Angst: Warum sie so wichtig für uns sein kann
Angst ist eine unserer sieben Grundemotionen und betrifft uns alle – ein Glück, denn ohne sie könnten wir nicht überleben. Psychiaterin Katharina Domschke weiß, wie Angst uns schützt, was dabei im Körper passiert und wann sie nicht mehr gesund ist.

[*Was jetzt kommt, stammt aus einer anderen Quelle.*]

/-- Operand reads in order (R107, R152, R251): each waits for the full tag of its slot, except in scoreboard mode, and for the Flume
instructions before the entry; the bytes read stay with the loader. -/
def readPieces (w : WellId) (e : MrEntry) : List Piece → State → PieceStop × List Byte × State
  | [], s => (.done, [], s)
  | x :: r, s =>
    let u := s.wells[w]
    let k := slotOf x.off
    if behindFlume u e x.off x.len then (.held, [], s)
    else if !u.st.scoreboard && !tagReady u.st .millrace .leaveFull k then (.tag k, [], s)
    else
      let q := eccRead w 2 x.off x.len (s.modSt w (fun t => t.release .millrace k))
      match q.1 with
      | some _ => (.bad x.row, [], q.2)
      | none =>
        let z := readPieces w e r q.2
        (z.1, q.2.readBytes (wellAddr w x.off) x.len ++ z.2.1, z.2.2)

/-- A wait of the Millrace on a slot (R240, R253). -/
def mrAwait (w : WellId) (u : TagUse) (k : SlotId) (s : State) : State :=
  (noteTagParity w [k] s).modSt w (fun t => t.await .millrace u k)

/-- The block that follows the one in use (R83, R106): the next pass's, or the first of the next instruction. -/
def nextBlock (m : Millrace) : Option (MrEntry × Nat) :=
  match m.queue with
  | [] => none
  | e :: q =>
    if e.pass.toNat + 1 < npassOf e.word then some (e, e.pass.toNat + 1)
    else match q with
    | n :: _ => if mrOp n.word = 2 then some (n, n.pass.toNat) else none
    | [] => none

/-- The loader reads the next block into the other weight buffer as far as it can (R83, R106). A bad word stops it there and is met again
by the pass that needs it. -/
def readAhead (w : WellId) (s : State) : State :=
  let m := s.wells[w].mr
  match nextBlock m with
  | none => s
  | some (e, p) =>
    let r := readPieces w e (afterBytes m.ahead.length (blockPieces e p)) s
    let s := r.2.2.modMr w (fun m => { m with ahead := m.ahead ++ r.2.1 })
    match r.1 with
    | .tag k => mrAwait w .leaveFull k s
    | _ => s

/-- Rows per group and the wc that a group takes (R84). -/
def rowGroup (m : Nat) : Nat × Nat :=
  if m ≤ 5 then (1, 1) else if m = 6 ∨ m = 7 then (1, 2) else if m = 8 then (1, 4) else if m = 9 then (1, 8) else if m = 0xA then (2, 9)
  else (8, 81)

/-- Rows accumulated when row r enters the array: those whose group entered at least 24 wc, the fill latency, before (R115, R124). -/
def rowsFilled (m r : Nat) : Nat :=
  let g := rowGroup m
  let at_ := r / g.1 * g.2
  if at_ < 24 then 0 else g.1 * ((at_ - 24) / g.2 + 1)

/-- The Millrace stops on a tile whose contents are lost (R115, R117): POISON, the place of the failure and the deferred fault. -/
def stopPass (w : WellId) (e : MrEntry) (code : BitVec 8) (row col : Nat) (s : State) : State :=
  mrFault w code ((poisonTile w (mrTile e.word) s).modMr w (fun m =>
    { m with badPass := e.pass, badRow := BitVec.ofNat 8 row, badCol := BitVec.ofNat 7 col }))

/-- A pass stopped with the rows below k accumulated (R113, R115); with none the tile is as it was but for POISON (log 173). n is the
number of rows whose tops have chosen the anchor. An EMPTY tile that takes rows becomes ACTIVE (DESIGN CHOICE, log 182). -/
def stopAfter (w : WellId) (e : MrEntry) (code : BitVec 8) (row col d n k : Nat) (s : State) : State :=
  if k = 0 then stopPass w e code row col s
  else
    let r := addRows w e d n k s
    match r.1 with
    | some b => stopPass w e 0x2D b 0 r.2.1
    | none => stopPass w e code row col r.2.1

/-- A residue mismatch at a row and column (R113, R115): the rows below it stay, at the anchor of the whole pass where the pass has
re-anchored for a row up to this one. -/
def residueStop (w : WellId) (e : MrEntry) (row col d n : Nat) (s : State) : State :=
  match passNeed w e d n s with
  | some g => if g ≤ row then stopAfter w e 0x2C row col d n row s else stopAfter w e 0x2C row col d row row s
  | none => stopAfter w e 0x2C row col d row row s

/-- An uncorrectable word in an operand of row b (R113, R115): the rows accumulated by then stay, none where the pass is in the prescan of
a re-anchor. was is the number of rows read before the last wait. -/
def operandStop (w : WellId) (e : MrEntry) (b was d : Nat) (s : State) : State :=
  if (passNeed w e d b s).isSome then stopPass w e 0x2D b 0 s
  else stopAfter w e 0x2D b 0 d b (min b (max was (rowsFilled (mrMode e.word) b))) s

/-- The end of a pass whose operands are read (R91, R100, R113): its rows are added, TPANELS counts its panels, and the instruction goes on
to its next pass or completes. -/
def endPass (w : WellId) (e : MrEntry) (d n : Nat) (s : State) : State :=
  let r := addRows w e d n n s
  match r.1 with
  | some b => stopPass w e 0x2D b 0 r.2.1
  | none =>
    let s := modTile w (mrTile e.word) (fun t =>
      { t with st := .active, tpanels := t.tpanels + BitVec.ofNat 34 (panelsPerPass (mrMode e.word)) }) r.2.1
    let e1 := { e with pass := e.pass + 1, flags := e.flags ||| (r.2.2 &&& (flFI ||| flNV)) }
    if e.pass.toNat + 1 = npassOf e.word then mrComplete w e e1.flags s
    else s.modMr w (fun m => Millrace.boundary { m with queue := e1 :: m.queue.tail })

/-- A pass that a wait holds (R93, R107): a bad word in a row of the tile that it has added to stops it. -/
def holdPass (w : WellId) (e : MrEntry) (s : State) : State :=
  match heldRows w s with
  | some (some b, r) => stopPass w e 0x2D b 0 r.1
  | _ => s

/-- MMAC_PASS (R100, R107, R113-R117): the Millrace goes on with one pass of the head `mmac`: it reads what its slots let it read, and runs
the pass when it has all its operands. upset is a residue mismatch found at a row and column that the pass has streamed (R115). -/
def execMmacPass (w : WellId) (upset : Option (Fin 256 × Fin 128)) (s : State) : Out :=
  let m := s.wells[w].mr
  .next <| match m.queue with
  | [] => s
  | e :: _ =>
    if m.frozen || mrOp e.word != 2 then s
    else match tileFault s.wells[w] e with
    | some code => mrFault w code s
    | none =>
      if (tileRanges (mrMode e.word) (mrTile e.word)).any (fun r => behindFlume s.wells[w] e r.1 r.2) then s
      else
        let r := readPieces w e (afterBytes m.loaded.length (passPieces e e.pass.toNat)) s
        let got := m.loaded ++ r.2.1
        let d := ofBytes got
        let s := r.2.2.modMr w (fun m => { m with loaded := got, inPass := true })
        let s := if blockBytes e ≤ got.length then readAhead w s else s
        let n := (opA (mrMode e.word) e.s1).rows
        let reach := match r.1 with | .done => n | .bad b => b | _ => rowsRead e got.length
        match upset.filter (fun u => decide (u.1.val < reach)) with
        | some u => residueStop w e u.1.val u.2.val d reach s
        | none =>
          match r.1 with
          | .held => holdPass w e s
          | .tag k => holdPass w e (mrAwait w .leaveFull k s)
          | .bad b => operandStop w e b (rowsRead e m.loaded.length) d s
          | .done => endPass w e d n s

/-- `mclr` runs (R91, R99). A preset bound whose lattice anchor lies below -32,768 wraps modulo 2^16 (DESIGN CHOICE, log 178). -/
def runMclr (w : WellId) (e : MrEntry) (s : State) : State :=
  let i := e.word
  let pre := bitB i 22
  let b : BitVec 16 := e.s1.extractLsb' 0 16
  let t : Tile :=
    { Tile.reset with
      st := .empty
      mode := i.extractLsb' 26 4
      ea := bitB i 25
      eb := bitB i 24
      ovfm := bitB i 23
      preset := pre
      anchored := pre
      anchor := if pre then BitVec.ofInt 16 (lattice (b.toInt + 7)) else 0
      pbound := if pre then b else 0 }
  mrComplete w e 0 (modTile w (mrTile i) (fun _ => t) s)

Foto: mauritius images / Maskot
carpe diem: Wie wichtig ist Angst für uns?
Prof. Dr. Dr. Katharina Domschke: Enorm wichtig. Sie ist wahrscheinlich unsere wichtigste Emotion überhaupt, weil wir ohne sie nicht überleben könnten. Die Angst ist unser eingebautes Alarmsystem, sie warnt uns vor Gefahren. Dank ihr können wir Bedrohungen etwas entgegensetzen – also entweder fliehen, uns wehren oder totstellen. Wir kennen das als Fight-, Flight- oder Freeze-Reaktion.
Okay, kämpfen oder wegrennen, das klingt logisch. Aber ich hatte noch nie den Impuls, mich totzustellen …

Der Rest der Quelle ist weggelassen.